Human Genetics

The Institute for Human Genetics, headed by Prof. Dr. Bernd Wollnik, offers human genetic counseling and diagnostics of genetic diseases based on the latest scientific findings and the newest technological methods. In various work groups and in the research division “Molecular Developmental Genetics”, a wide range of cutting-edge research is performed successfully, on topics such as deciphering the molecular mechanisms behind monogenic disorders, the mechanisms and therapy strategies for tumor diseases as well as important biological processes such as genomic (in)stability and its role in age-associated diseases. With its outstanding expertise in research and diagnostics of rare diseases, the institute is also an important partner in the Center for Rare Diseases Göttingen (ZSEG).

Cardiac genetic counseling 

In cooperation with the Heart Center we offer specialized interdisciplinary cardiac genetic counseling to patients with congenital heart defects, clinically suspected genetic heart disease or familial genetic heart disease. In these counseling sessions, patients receive comprehensive information on genetics as well as molecular genetic diagnostics according to the newest scientific data. Our staff explains genetic aspects of the respective disease and clarifies important issues such as the cause and prognosis of the disease, individual risk as well as the likelihood of recurrence in future children.
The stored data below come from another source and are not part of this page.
/-- In the middle of a coherent decode the latches hold no complete instruction. -/
theorem latchedInstr_of_busy {s : State} (h : s.coherent = true) (hb : s.busy = true) : latchedInstr s = none := by
  rcases State.busy_eq_true.mp hb with hp | hp | hp
  · obtain ⟨hl, -⟩ := (State.coherent_before_fetch (.inr hp)).mp h
    exact latchedInstr_of_ent_none (State.latchesEmpty_iff.mp hl).2.2.2
  · obtain ⟨-, hn, hlo, -⟩ := (State.coherent_opr1 hp).mp h
    obtain ⟨e, he, hn⟩ := State.entryNeeds_iff.mp hn
    exact latchedInstr_of_missing he (.inl ⟨hn, hlo⟩)
  · obtain ⟨-, hn, -, hhi, -⟩ := (State.coherent_opr2 hp).mp h
    obtain ⟨e, he, hn⟩ := State.entryNeeds_iff.mp hn
    exact latchedInstr_of_missing he (.inr ⟨hn, hhi⟩)

theorem afterOpcode_coherent {b : Byte} {s t : State} (hp : s.phase = .opc) (hs : s.coherent = true)
    (h : afterOpcode b s = .next t) : t.coherent = true := by
  obtain ⟨hl, hout⟩ := (State.coherent_before_fetch (.inr hp)).mp hs
  obtain ⟨-, hlo, hhi, -⟩ := State.latchesEmpty_iff.mp hl
  unfold afterOpcode at h
  split at h
  · rename_i e hlook
    obtain ⟨e', he', ⟨hlt, rfl⟩ | ⟨-, hc⟩⟩ := readMore_next h
    · exact (State.coherent_opr1 rfl).mpr ⟨hlook, State.entryNeeds_iff.mpr ⟨e', he', hlt⟩, hlo, hhi, hout⟩
    · exact complete_coherent hc hlook
  · cases h

theorem afterLow_coherent {b : Byte} {s t : State} (hp : s.phase = .opr1) (hs : s.coherent = true)
    (h : afterLow b s = .next t) : t.coherent = true := by
  obtain ⟨hent, -, -, hhi, hout⟩ := (State.coherent_opr1 hp).mp hs
  obtain ⟨e, he, ⟨hlt, rfl⟩ | ⟨-, hc⟩⟩ := readMore_next h
  · exact (State.coherent_opr2 rfl).mpr ⟨hent, State.entryNeeds_iff.mpr ⟨e, he, hlt⟩, rfl, hhi, hout⟩
  · exact complete_coherent hc hent

/-- One request keeps the block coherent. -/
theorem tick_coherent {s t : State} (h : tick s = .next t) (hs : s.coherent = true) : t.coherent = true := by
  have hent := State.coherent_entry hs
  have fetched : ∀ k : Byte → State → StepOutcome, s.busy = true →
      (∀ b src, k b { s with src := src, cursor := s.cursor + 1 } = .next t → t.coherent = true) →
      fetchThen k s = .next t → t.coherent = true := by
    intro k hb hk hf
    obtain ⟨-, ⟨b, src, -, hn⟩ | ⟨src, -, rfl⟩⟩ := fetchThen_next hf
    · exact hk b src hn
    · exact raise_exhausted_coherent (s := { s with src := src }) hent (latchedInstr_of_busy hs hb)
  unfold tick at h
  split at h
  · cases h; exact hs
  · cases h; exact hs
  · rename_i hp
    exact fetched _ (State.busy_eq_true.mpr (.inl hp)) (fun b src => afterOpcode_coherent hp hs) h
  · rename_i hp
    exact fetched _ (State.busy_eq_true.mpr (.inr (.inl hp))) (fun b src => afterLow_coherent hp hs) h
  · rename_i hp
    exact fetched afterHigh (State.busy_eq_true.mpr (.inr (.inr hp)))
      (fun b src hc => complete_coherent hc hent) h

/-- A pulse keeps the block coherent. -/
theorem takePulse_coherent {s : State} (hs : s.coherent = true) : s.takePulse.coherent = true := by
  rcases takePulse_cases s with ⟨-, h⟩ | ⟨p, -, -, h⟩ | ⟨q, p, -, h, -⟩ | ⟨q, p, -, h, -⟩ <;> rw [h]
  · exact hs
  · exact (State.coherent_before_fetch (.inr rfl)).mpr ⟨rfl, rfl⟩
  · exact hs
  · exact blank_coherent s

theorem afterWait_coherent {s t : State} (h : afterWait s = some t) (hs : s.coherent = true) : t.coherent = true := by
  obtain ⟨-, src, -, rfl⟩ := afterWait_eq_some.mp h
  exact hs

/-- Going on with a decode keeps the block coherent. -/
theorem decodeOn_coherent (n : Nat) {s t : State} (h : decodeOn n s = .next t) (hs : s.coherent = true) :
    t.coherent = true :=
  decodeOn_keeps (P := fun s => s.coherent = true) (fun _ _ => afterWait_coherent) (fun _ _ => tick_coherent) n h hs
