-- ==== Sys2Proof/Machine/Step.lean ====
section
/-! DEFINITION. One step of the machine. -/

namespace Sys2Proof.Machine

/-- One step: the next move of the host is taken, and a request is performed to completion (R20, R35). -/
def step (s : State) : Host.Outcome State Fault Refusal := takeNext s

/-- `s` with the request `w` as the host's very next move. The block fetches nothing (R13): requests are presented to it,
so this stands for the host presenting that word (log 5). -/
def State.withFetchWord (s : State) (nbits w : Nat) : State := offerWord s nbits w

end Sys2Proof.Machine
end

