/-- Under the invariant every request, legal or not, is answered with one response, and the invariant kept (R100). -/
theorem acceptRequest_answers (w : Request) (h : Inv s) :
    ∃ t, acceptRequest w s = .next t ∧ Inv t ∧ t.host = s.host ∧ t.responses.length = s.responses.length + 1 := by
  cases hw : decode w with
  | illegal why => exact ⟨_, acceptRequest_illegal hw, h, rfl, by simp⟩
  | legal i =>
    obtain ⟨u, e, d, hp, hu⟩ := exec_answers_of_inv i h
    obtain ⟨-, hhost, -, hresp⟩ := hp.frame
    exact ⟨_, (acceptRequest_legal hw).trans hu, hp.inv h, hhost, by simp [hresp]⟩

theorem inv_hostWrite (h : Inv s) (a : Ptr) (v : Byte) : Inv (s.hostWrite a v) := by
  obtain ⟨hx, hy, hw, hh, hm⟩ := h
  exact ⟨hx, hy, hw, hh, Memory.wf_write hm a v⟩

/-- The registers after reset are those of R26 and R27, and HMEM lists nothing. -/
theorem inv_reset : Inv State.reset := by
  refine ⟨by decide, by decide, ?_, ?_, reset_hmem_wf⟩
  · simp [WindowWidthOk]
  · simp [WindowHeightOk]

/-- A reset of the running block gives the register values of R26 and R27 and leaves HMEM to the host (R29). -/
theorem inv_resetBlock (hm : s.hmem.wf = true) : Inv s.resetBlock := by
  obtain ⟨hx, hy, hw, hh, -⟩ := inv_reset
  exact ⟨hx, hy, hw, hh, by rwa [State.resetBlock_hmem]⟩

theorem takeMove_inv {m : HostMove} {t : State} (h : Inv s) (ht : takeMove m s = .next t) : Inv t := by
  cases m with
  | request w =>
    obtain ⟨u, hu, hinv, -⟩ := acceptRequest_answers w h
    rw [takeMove, hu] at ht
    exact Host.Outcome.next.inj ht ▸ hinv
  | hmemWrite a v => exact Host.Outcome.next.inj ht ▸ inv_hostWrite h a v
  | reset => exact Host.Outcome.next.inj ht ▸ inv_resetBlock h.2.2.2.2

/-! ### The step -/

theorem step_idle (h : s.host = []) : step s = .next s := by simp [step, takeNext, h]

theorem step_move {m : HostMove} {rest : List HostMove} (h : s.host = m :: rest) :
    step s = takeMove m { s with host := rest } := by
  simp [step, takeNext, h]

theorem step_request {w : Request} {rest : List HostMove} (h : s.host = .request w :: rest) :
    step s = acceptRequest w { s with host := rest } := step_move h

theorem step_inv {t : State} (h : Inv s) (ht : step s = .next t) : Inv t := by
  cases hhost : s.host with
  | nil => exact Host.Outcome.next.inj ((step_idle hhost).symm.trans ht) ▸ h
  | cons m rest => exact takeMove_inv (s := { s with host := rest }) h ((step_move hhost).symm.trans ht)

/-- A run whose first step answers goes on from there, on any machine. -/
theorem run_succ_of_next {M : Host.Core} {s t : M.State} (n : Nat) (h : M.step s = .next t) :
    M.run (n + 1) s = M.run n t := by
  rw [Host.Core.run, h]

end Sys2Proof.Machine
end

section
/-! The statements about the invariant, the step and the writers of each piece of state. -/

namespace Sys2Proof.Machine

/-- Settles O37: every operation keeps the invariant, and so do a write of the host and a reset. -/
theorem everyStepKeepsTheInvariant : Obligations.EveryStepKeepsTheInvariant := fun _ _ => step_inv

/-- Settles O41, by induction on the list of requests: each is answered, whatever it is, and leaves the rest. -/
theorem everyRequestListRunsToItsEnd : Obligations.EveryRequestListRunsToItsEnd := by
  intro ws
  induction ws with
  | nil => exact fun s h hhost => ⟨s, rfl, hhost, h, rfl⟩
  | cons w ws ih =>
    intro s h hhost
    obtain ⟨u, hu, hinv, huhost, (hulen : _ = s.responses.length + 1)⟩ :=
      acceptRequest_answers (s := { s with host := ws.map .request }) w h
    obtain ⟨t, ht, hthost, htinv, htlen⟩ := ih u hinv huhost
    refine ⟨t, (run_succ_of_next (M := core) _ ((step_request hhost).trans hu)).trans ht, hthost, htinv, ?_⟩
    rw [htlen, hulen, List.length_cons]
    omega

/-- Settles O44: one frame lemma for each piece of state. -/
theorem onlyTheListedOperationsWrite : Obligations.OnlyTheListedOperationsWrite := by
  intro i s t ht
  obtain ⟨u, e, d, hp, rfl⟩ := exec_next ht
  obtain ⟨hhmem, hhost, hresets, -⟩ := hp.frame
  exact ⟨hhmem, hhost, hresets, hp.fb_writers, hp.cursor_writers, hp.window_writers, hp.tx_writers⟩

/-- Settles O7: the step takes the first move, and a legal word of it is performed. -/
theorem stepPerformsTheDecodedRequest : Obligations.StepPerformsTheDecodedRequest := by
  refine ⟨fun s w rest i hhost hw => (step_request hhost).trans (acceptRequest_legal hw), fun s n i hn hw => ?_⟩
  have hword : n % 2 ^ 48 = n := Nat.mod_eq_of_lt hn
  rw [step_request (s := s.withFetchWord 48 n) rfl, hword]
  exact acceptRequest_legal hw

/-- Settles O9, from the values of `State.reset`. -/
theorem resetRegisterValues : Obligations.ResetRegisterValues :=
  ⟨rfl, rfl, by simp, by simp, rfl⟩

/-- Settles O38, from the values of `State.reset`. -/
theorem resetMeetsTheInvariant : Obligations.ResetMeetsTheInvariant := inv_reset

end Sys2Proof.Machine
end

section
/-! SUPPORT. What was sent and answered before never matters (R23, R106): every operation commutes with putting an
earlier history in front. -/

namespace Sys2Proof.Machine

/-- The state with `tx` and `rs` put in front of what was sent and answered so far. -/
def State.after (s : State) (tx : List TxItem) (rs : List Response) : State :=
  { s with tx := tx ++ s.tx, responses := rs ++ s.responses }

/-- The same of an outcome: only a next state has a history. -/
def outcomeAfter (tx : List TxItem) (rs : List Response) :
    Host.Outcome State Fault Refusal → Host.Outcome State Fault Refusal
  | .next s => .next (s.after tx rs)
  | .fault r => .fault r
  | .refused r => .refused r

section After

variable (s : State) (tx : List TxItem) (rs : List Response)

@[simp] theorem after_fb : (s.after tx rs).fb = s.fb := rfl
@[simp] theorem after_curX : (s.after tx rs).curX = s.curX := rfl
@[simp] theorem after_curY : (s.after tx rs).curY = s.curY := rfl
@[simp] theorem after_winW : (s.after tx rs).winW = s.winW := rfl
@[simp] theorem after_winH : (s.after tx rs).winH = s.winH := rfl
@[simp] theorem after_hmem : (s.after tx rs).hmem = s.hmem := rfl
@[simp] theorem after_setFb (fb : Framebuffer) : (s.after tx rs).setFb fb = (s.setFb fb).after tx rs := rfl
@[simp] theorem after_setCursor (x y : Nat) :
    (s.after tx rs).setCursor x y = (s.setCursor x y).after tx rs := rfl
@[simp] theorem after_setWindowSize (w h : Nat) :
    (s.after tx rs).setWindowSize w h = (s.setWindowSize w h).after tx rs := rfl
@[simp] theorem after_homeCursorIf (b : Bool) :
    (s.after tx rs).homeCursorIf b = (s.homeCursorIf b).after tx rs := rfl
@[simp] theorem after_hmemBytes (addr n : Nat) : hmemBytes (s.after tx rs) addr n = hmemBytes s addr n := rfl
@[simp] theorem outcomeAfter_next : outcomeAfter tx rs (.next s) = .next (s.after tx rs) := rfl

@[simp] theorem after_send (items : List TxItem) : (s.after tx rs).send items = (s.send items).after tx rs := by
  simp [State.after, State.send]

@[simp] theorem after_respond (d : Byte) : (s.after tx rs).respond d = (s.respond d).after tx rs := by
  simp [State.after, State.respond]

@[simp] theorem after_raise (e : Status) : (s.after tx rs).raise e = (s.raise e).after tx rs := by
  simp [State.after, State.raise]

/-- An operation that ends in `finish` commutes with the history if its attempt does. -/
theorem finish_after (f : State → Attempt) (h : f (s.after tx rs) = (f s).map (·.after tx rs)) :
    finish (s.after tx rs) (f (s.after tx rs)) = outcomeAfter tx rs (finish s (f s)) := by
  rw [h]
  cases f s <;> simp [Except.map]

/-! ### The procedures that may raise -/

theorem setWindow_after (c : Config) (x y w h : Nat) :
    setWindow c x y w h (s.after tx rs) = (setWindow c x y w h s).map (·.after tx rs) := by
  by_cases hok : WindowAccepted x y w h
  · rw [setWindow_accepted c hok, setWindow_accepted c hok, after_send, after_setWindowSize]
    rfl
  · rw [setWindow_refused c hok, setWindow_refused c hok]
    rfl

theorem resetWindow_after (c : Config) : resetWindow c (s.after tx rs) = (resetWindow c s).map (·.after tx rs) := by
  rw [resetWindow_eq, resetWindow_eq, after_send, after_setWindowSize, after_setCursor]
  rfl

theorem flush_after (c : Config) (bytes : List Byte) :
    flush c bytes (s.after tx rs) = (flush c bytes s).map (·.after tx rs) := by
  rw [flush_eq, flush_eq, after_send, after_setWindowSize, after_homeCursorIf, after_send]
  rfl

theorem importBitmap_after (xpos ypos thr addr : Nat) :
    importBitmap xpos ypos thr addr (s.after tx rs) = (importBitmap xpos ypos thr addr s).map (·.after tx rs) := by
  unfold importBitmap
  dsimp only [after_hmem, after_fb, after_setFb]
  split
  · rfl
  · split
    · rfl
    · split <;> rfl

theorem putChar_after (c : Config) (code : Byte) :
    putChar c code (s.after tx rs) = (putChar c code s).map (·.after tx rs) := by
  unfold putChar
  cases glyphIndex code with
  | none => rfl
  | some g =>
    rw [after_curX, after_curY, setWindow_after]
    cases setWindow c s.curX.toNat s.curY.toNat 6 8 s with
    | error e => rfl
    | ok u => simp [Except.map]

theorem putStrLoop_after (c : Config) (n q : Nat) :
    putStrLoop c n q (s.after tx rs) = (putStrLoop c n q s).after tx rs := by
  induction n generalizing q s with
  | zero => exact after_raise s tx rs .addressError
  | succ n ih =>
    rw [putStrLoop_succ, putStrLoop_succ, after_hmem, putChar_after]
    by_cases hend : s.hmem.read q = 0
    · rw [if_pos hend, if_pos hend, after_respond]
    · rw [if_neg hend, if_neg hend]
      cases putChar c (s.hmem.read q) s with
      | error e => exact after_raise s tx rs e
      | ok u => exact ih u (q + 1)

/-! ### The operations -/

theorem writePixel_after (x y : Nat) (v : Bool) :
    writePixel x y v (s.after tx rs) = outcomeAfter tx rs (writePixel x y v s) :=
  finish_after s tx rs (fun s => if pixelInRange x y then .ok (s.setFb (fbWriteBit s.fb x y v)) else _)
    (by split <;> rfl)

theorem execPxget_after (x y : Byte) : execPxget x y (s.after tx rs) = outcomeAfter tx rs (execPxget x y s) := by
  unfold execPxget
  split <;> simp

theorem execFbrd_after (idx : Ptr) : execFbrd idx (s.after tx rs) = outcomeAfter tx rs (execFbrd idx s) := by
  unfold execFbrd
  split <;> simp

theorem streamWindow_after (src : Source) :
    (.ok (streamWindow src (s.after tx rs)) : Attempt) =
      Except.map (·.after tx rs) (.ok (streamWindow src s)) := by
  simp [Except.map]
The Institute for Human Genetics participates in the training of students of medicine, molecular medicine and other life sciences curricula. In addition, biological laboratory technicians receive training in the scope of the research carried out in this institute. Licensed physicians can also participate in further education to become specialists for human genetics. Biologists (B.Sc. and M.Sc.) may also participate in further education to become specialist human geneticists.

Next Generation Sequencing

The immense progress that has been made in the area of genetic test methods, summarized in the term “next generation sequencing”, has revolutionized the research and diagnostics of monogenic diseases. In so-called panel investigations performed in a single DNA sample, it is possible nowadays to search in hundreds or thousands of genes at the same time for pathogenic changes (mutations). In its broad spectrum of diagnostics, the Institute of Human Genetics offers a number of panels specially conceived for cardiac genetic problems, for example for the various forms of myocardial insufficiency or syndromes associated with heart disease. In our diverse research projects, for instance in the project of the Collaborative Research Center 1002, “Modulatory units in heart failure”, we aim to sequence new genes and investigate the molecular mechanisms of aging in the heart and in heart failure.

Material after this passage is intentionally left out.